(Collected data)
BEGIN

-- ==== Sys2Proof/Certificates/Slice0/Obligations.lean ====
section
/-! DEFINITION. The statements of this row, from the spec's numbered rules. Each result is written out field by field, so a next state
named in a conclusion is also the frame: what is not listed is as before, the model's own `params`, `inputs` and
`transactions` included. Where a statement runs `step`, words, answers and resets come from the model's own event list (log 1) and
issued transactions go to the model's own history (log 3): those two are the model's choice, and the docstring says so. -/

namespace Sys2Proof.Claims

open Sys2Proof.Machine

/-- The OP values of R114. -/
def assignedOps : List Byte := [0x00, 0x01, 0x02, 0x10, 0x11, 0x12, 0x13, 0x14, 0x18, 0x19, 0x1A, 0x20]

/-- What acceptance wrote: cur and mode (R110). -/
def accepted (s : State) (w : CommandWord) : State := { s with cur := w, mode := .cmd }

/-- A command's completion: result registers, one CMD_DONE, IDLE; nothing else (R17, R280). -/
def completed (s : State) (op : Byte) (kind : ResultCode) (a b : Byte) : State :=
  { s with res := ⟨kind, a, b⟩, reports := s.reports ++ [.cmdDone op kind a b], ctl := .idle }

/-- The next event taken from store, and one transaction issued (R18). -/
def served (s : State) (rest : List Event) (x : Transaction) : State :=
  { s with inputs := rest, transactions := s.transactions ++ [x] }

/-- The refusal of a word presented while the engine is busy: result registers and one report (R111). -/
def refusedBusy (s : State) (op : Byte) : State :=
  { s with res := ⟨.cmdRefused, 0, 0⟩, reports := s.reports ++ [.cmdDone op .cmdRefused 0 0] }

/-- The send sites' first control point (R220). -/
def firstSend (p : Params) (discard write : Ctl) : Ctl := if p.discardBeforeSend then discard else write

/-- A reception of n registers begun, element by element (R182). -/
def begun (s : State) (n : Nat) : State :=
  { s with
    rx := { s.rx with rxN := BitVec.ofNat 8 n, rxWant := BitVec.ofNat 8 (5 + 2 * n), rxLen := 0, rxOk := false }
    dec := { s.dec with mValid := false }
    avail := 0
    k := 0
    ctl := .raDelay }

/-- The codes of the control points, as the table of R40 numbers them. -/
def ctlCodes : List (Ctl × Nat) :=
  [(.idle, 0x00), (.lOpen, 0x01), (.lConf, 0x02), (.lDisc, 0x03), (.sDisc, 0x04), (.sWrite, 0x05), (.raDelay, 0x06),
   (.raAvail, 0x07), (.rbRead, 0x08), (.rcDelay, 0x09), (.rcAvail, 0x0A), (.rdRead, 0x0B), (.qOpen, 0x0C), (.qConf, 0x0D),
   (.qSdisc, 0x0E), (.qWrite, 0x0F), (.qDelay, 0x10), (.qAvail, 0x11), (.qFdisc, 0x12), (.qExh, 0x13), (.pDelay, 0x14),
   (.fatal, 0x15)]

END

**Work instruction:**
Set down precisely the lines above between the line holding "issued (R18). -/" and the line holding "report (R111). -/", inclusive, and nothing beyond them.

**Task result:**
/-- The next event taken from store, and one transaction issued (R18). -/
def served (s : State) (rest : List Event) (x : Transaction) : State :=
  { s with inputs := rest, transactions := s.transactions ++ [x] }

/-- The refusal of a word presented while the engine is busy: result registers and one report (R111). -/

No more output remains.